Building execution file

Building execution file with Visual Studio. Version in this post is "Visual Studio 2022 Version 17.5.3".

Run Visual Studio

Open the working folder in Explorer, open the context menu with right clicking
Select "Open Visual Studio" from the menu
Select "CMake settings editor"

CMake configuration

Open "CMake Settings"
Select "Release" at "Configuration type"

Build

Right click "CMakeLists.txt" at solution explorer, and open context menu
Select "Build", then new CMake is generated
Select "Build" again, then release build of chat.exe is generated

After the 2nd build, chat.exe is generated in the next folder.

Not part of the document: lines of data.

/-- A scalar object as it reads: a WO object reads 0 (R10). -/
def State.regView (s : State) (o : Nat) : Nat :=
  if ((cardOf o).map Card.acc : Option Access) = some Access.wo then 0 else (s.derived (o / 256) (o % 256)).getD (s.reg o)

/-- The string constants (*Table 2.8*). -/
def stringOf (o : Nat) : List Byte :=
  if o = O.ID_DEVICE_NAME then ascii "EVS-6144"
  else if o = O.ID_VENDOR then ascii "Ditowell"
  else if o = O.ID_FAMILY then ascii "Evsera"
  else []

/-- A bitmap of one bit per clock domain. -/
def domainMap (f : Nat → Bool) : List Byte := leBytes 52 ((List.range 415).foldl (fun v d => if f d then v + 2 ^ d else v) 0)

/-- The image of a DOMAIN object as it reads; a WO object reads empty (R10). -/
def State.imageView (s : State) (o : Nat) : List Byte :=
  let i := o / 256
  if ((cardOf o).map Card.acc : Option Access) = some Access.wo then []
  else if o = O.CLK_CLK_READY then domainMap s.domainReady
  else if o = O.CLK_CLK_RUNNING then domainMap s.domainRunning
  else if inBlock i 0x1C20 4 ∧ o = O.GRIND_PORT_STATUS (i - 0x1C20) then s.portStatus (i - 0x1C20)
  else if inBlock i 0x2000 144 ∧ o = O.CH_QUAD_SCHEDULE (i - 0x2000) then s.quadImage ((i - 0x2000) / 4)
  else if inBlock i 0x2400 512 ∧ o = O.ENG_DSP_STATE (i - 0x2400) then s.dspImage (i - 0x2400)
  else if inBlock i 0x3004 4 ∧ o = O.RU_CTX_STATUS (i - 0x3004) then s.ctxStatus (i - 0x3004)
  else if o = O.SITE_FAILS then s.siteFailsImage
  else if o = O.ALLOC_VIEWS then s.haltViews
  else if inBlock i 0x3408 8 ∧ o = O.LINE_HOLDERS (i - 0x3408) then s.haltHolders (i - 0x3408)
  else if inBlock i 0x3410 8 then s.siteMaskImage (i - 0x3410)
  else if inBlock i 0x4000 0x8000 then (s.queue (i - 0x4000)).image
  else s.image o

/-- The length of a DOMAIN object's image. -/
def State.imageLen (s : State) (o : Nat) : Nat :=
  if o = O.TRACE_TRACE_DATA then 1048576 else if o = O.MEM_WINDOW then 65536 else (s.imageView o).length

/-- Bytes of the trace buffer: POISONED where a word of it is bad (*Table 14.1*). -/
def State.traceRead (s : State) (off n : Nat) : Status × List Byte × State :=
  let r0 := off / 16
  let k := (off % 16 + n + 15) / 16
  let w := (off % 8 + n + 7) / 8
  let s1 := s.sramRead 7 0 (off / 8) w
  let d := slice (off % 16) n ((List.range k).flatMap fun j => leBytes 16 (Tbl.get 0 s.traceBuf (r0 + j)))
  if (List.range w).any (fun j => s.badWord 7 0 (off / 8 + j)) then (.poisoned, d, s1.sramBad 7) else (.okay, d, s1)

/-- Bytes of memory at a system address, read as lines; BUSY where a line waits. -/
def State.windowRead (s : State) (addr n : Nat) : Status × List Byte × State :=
  match s.memReadLines (addr / 64 * 64) ((addr % 64 + n + 63) / 64) with
  | (some (st, d), s1) => (st, slice (addr % 64) n d, s1)
  | (none, _) => (.busy, [], s)

/-- Bytes of a DOMAIN image from an offset, as many as exist; an ordinary read of CHALLENGE from its start draws its nonce, a peek does
not (R419, R426). -/
def State.imageRead (s : State) (r : Requester) (o off n : Nat) : Status × List Byte × State :=
  if o = O.DBG_CHALLENGE ∧ off = 0 ∧ r ≠ .debugPort then
    let s1 := s.drawChallenge
    (.okay, slice 0 n (s1.image o), s1)
  else if o = O.TRACE_TRACE_DATA then
    if s.isSet O.TRACE_TRACE_RUN ∨ s.traceFifo ≠ [] then (.busy, [], s)
    else
      let (st, d, s1) := s.traceRead off (min n (1048576 - off))
      (st, d, if r = .debugPort then s else s1)
  else if o = O.MEM_WINDOW then
    if 65536 ≤ off then (.okay, [], s) else s.windowRead (bits (s.reg O.MEM_WINDOW_ADDR) 47 0 + off) (min n (65536 - off))
  else (.okay, slice off n (s.imageView o), s)

/-- The image of a scalar object. A pad's LEVEL is a free value; OE under the fabric's control is what its
port found at its last edge. -/
def State.scalarRead (s : State) (o : Nat) : List Byte × State :=
  match cardOf o with
  | none => ([], s)
  | some c =>
    let g := o / 256 - 0x3820
    let pad := inBlock (o / 256) 0x3820 48
    let dir := bits (s.reg (O.GPIO_CONFIG g)) 10 9
    let free := (s.reg O.CFG_RELEASED).testBit (8 + g / 12)
    if c.ty = .string then (stringOf o, s)
    else if pad && o == O.GPIO_LEVEL g then
      let (b, s1) := s.drawBool
      (leBytes 1 (b2n b), s1)
    else if pad && o == O.GPIO_OE g then
      (leBytes 1 (b2n (free && (dir == 1 || (dir == 2 && (Tbl.get ({} : GpioPad) s.fabricNow.gpios g).oe)))), s)
    else if inBlock (o / 256) 0x3A30 16 ∧ o = O.EVC_COUNT (o / 256 - 0x3A30) then (leBytes 8 (s.countMc.reg o), s.countMc)
    else (leBytes c.ty.bytes (s.regView o), s)

/-- A read by a debug port is a peek (R426): its reply stands, and nothing else has changed; a status other than OKAY is counted as such a
completion is; `seg` says that it is a segment command. -/
def State.peeked (s : State) (r : Requester) (o : Nat) (seg : Bool) (s1 : State) : State :=
  if r ≠ .debugPort then s1
  else { (if s1.reply.status = .okay then s else s.tally seg (stopOf (o / 256)) s1.reply.status) with reply := s1.reply, draws := s1.draws }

G:\work\alpaca\out\build\x64-Debug\

Run chat.exe

Save chat.exe and Alpaca 7B model in a common folder, example the next folder in this post.

P:\myapp\alpaca\

chat.exe prepares command options as

-n	the number of token in other words, amount of responds word.
-s	seed of random number
-t	the number of thread

The next command assignes 8 CPU cores for chat.exe.

cd P:\myapp\alpaca\
.\chat.exe -t 8

The next image shows the usage of CPU and RAM during prediction. CPU is almost busy, but RAM still has spare.

Asking synopsis of "Star Wars", chat.exe answered as following images. Although output is inaccurate and inconsistent due to size of the model, even the 6th gen Intel core can output such amount of responses without waiting.